● **Exercise instructions**
Return every line below in which "dueEvents" appears.

Data for processing Start Marker

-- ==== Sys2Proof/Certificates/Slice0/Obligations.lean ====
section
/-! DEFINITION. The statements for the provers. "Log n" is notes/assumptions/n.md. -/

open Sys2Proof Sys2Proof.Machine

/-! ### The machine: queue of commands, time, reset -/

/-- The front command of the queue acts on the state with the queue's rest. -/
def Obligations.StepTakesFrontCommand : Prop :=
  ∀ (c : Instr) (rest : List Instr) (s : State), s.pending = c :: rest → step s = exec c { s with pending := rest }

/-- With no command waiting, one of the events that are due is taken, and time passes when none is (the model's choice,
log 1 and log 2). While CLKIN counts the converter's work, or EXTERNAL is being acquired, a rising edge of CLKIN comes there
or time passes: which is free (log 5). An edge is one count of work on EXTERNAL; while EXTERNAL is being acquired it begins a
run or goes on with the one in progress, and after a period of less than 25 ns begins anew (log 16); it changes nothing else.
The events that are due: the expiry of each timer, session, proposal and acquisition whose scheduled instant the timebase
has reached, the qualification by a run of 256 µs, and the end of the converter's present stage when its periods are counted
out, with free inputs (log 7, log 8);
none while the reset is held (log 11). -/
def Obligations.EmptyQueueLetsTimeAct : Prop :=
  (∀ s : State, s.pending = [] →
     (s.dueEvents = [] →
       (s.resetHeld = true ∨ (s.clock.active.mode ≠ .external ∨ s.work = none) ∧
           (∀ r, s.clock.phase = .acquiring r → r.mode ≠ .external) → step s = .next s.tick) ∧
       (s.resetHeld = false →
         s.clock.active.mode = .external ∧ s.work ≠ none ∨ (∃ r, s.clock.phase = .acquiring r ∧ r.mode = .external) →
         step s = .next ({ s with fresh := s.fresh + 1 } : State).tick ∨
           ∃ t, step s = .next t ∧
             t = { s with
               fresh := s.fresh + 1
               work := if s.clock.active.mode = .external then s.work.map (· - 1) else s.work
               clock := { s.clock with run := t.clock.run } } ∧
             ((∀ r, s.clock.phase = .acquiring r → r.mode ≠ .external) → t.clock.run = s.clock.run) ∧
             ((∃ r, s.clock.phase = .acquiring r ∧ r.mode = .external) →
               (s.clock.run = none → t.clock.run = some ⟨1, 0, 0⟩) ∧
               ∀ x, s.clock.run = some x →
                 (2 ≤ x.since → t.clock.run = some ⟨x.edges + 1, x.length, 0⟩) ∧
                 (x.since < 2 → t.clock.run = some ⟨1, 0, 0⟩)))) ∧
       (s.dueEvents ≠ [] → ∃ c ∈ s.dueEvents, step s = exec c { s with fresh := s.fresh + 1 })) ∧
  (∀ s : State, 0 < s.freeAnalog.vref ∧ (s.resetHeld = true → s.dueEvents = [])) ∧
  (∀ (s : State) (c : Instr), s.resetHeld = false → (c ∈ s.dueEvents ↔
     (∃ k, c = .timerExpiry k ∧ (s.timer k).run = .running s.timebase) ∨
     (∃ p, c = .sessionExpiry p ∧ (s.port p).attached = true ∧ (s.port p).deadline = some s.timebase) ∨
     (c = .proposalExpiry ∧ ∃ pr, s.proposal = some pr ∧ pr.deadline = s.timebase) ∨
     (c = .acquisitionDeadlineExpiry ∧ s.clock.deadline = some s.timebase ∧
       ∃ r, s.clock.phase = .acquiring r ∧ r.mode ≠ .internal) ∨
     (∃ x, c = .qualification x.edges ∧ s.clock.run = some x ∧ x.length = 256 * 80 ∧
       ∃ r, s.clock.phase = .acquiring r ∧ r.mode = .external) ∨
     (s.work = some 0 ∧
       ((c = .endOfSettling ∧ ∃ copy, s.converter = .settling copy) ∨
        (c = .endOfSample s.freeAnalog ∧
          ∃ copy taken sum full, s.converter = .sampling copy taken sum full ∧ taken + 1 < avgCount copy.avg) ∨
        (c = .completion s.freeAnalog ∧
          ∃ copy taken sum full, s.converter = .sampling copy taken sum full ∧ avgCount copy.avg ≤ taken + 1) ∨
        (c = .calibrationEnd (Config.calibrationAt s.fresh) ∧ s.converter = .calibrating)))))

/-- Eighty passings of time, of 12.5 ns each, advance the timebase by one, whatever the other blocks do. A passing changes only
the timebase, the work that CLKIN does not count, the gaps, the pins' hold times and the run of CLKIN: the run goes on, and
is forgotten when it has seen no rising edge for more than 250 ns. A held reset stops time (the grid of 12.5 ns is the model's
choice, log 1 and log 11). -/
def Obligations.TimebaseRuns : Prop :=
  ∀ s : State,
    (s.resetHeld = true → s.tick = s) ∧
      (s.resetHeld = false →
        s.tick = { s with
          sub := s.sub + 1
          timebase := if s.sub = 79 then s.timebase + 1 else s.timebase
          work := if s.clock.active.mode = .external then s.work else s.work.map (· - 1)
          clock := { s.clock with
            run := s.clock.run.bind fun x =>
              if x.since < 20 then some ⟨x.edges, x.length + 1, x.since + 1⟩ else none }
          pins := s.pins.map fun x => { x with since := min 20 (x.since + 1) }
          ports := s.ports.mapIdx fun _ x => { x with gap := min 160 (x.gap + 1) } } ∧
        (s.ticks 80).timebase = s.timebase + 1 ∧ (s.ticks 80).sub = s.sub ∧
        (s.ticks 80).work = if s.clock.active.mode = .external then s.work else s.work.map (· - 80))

Data for processing End Marker

● **Written reply**
     (s.dueEvents = [] →
       (s.dueEvents ≠ [] → ∃ c ∈ s.dueEvents, step s = exec c { s with fresh := s.fresh + 1 })) ∧
  (∀ s : State, 0 < s.freeAnalog.vref ∧ (s.resetHeld = true → s.dueEvents = [])) ∧
  (∀ (s : State) (c : Instr), s.resetHeld = false → (c ∈ s.dueEvents ↔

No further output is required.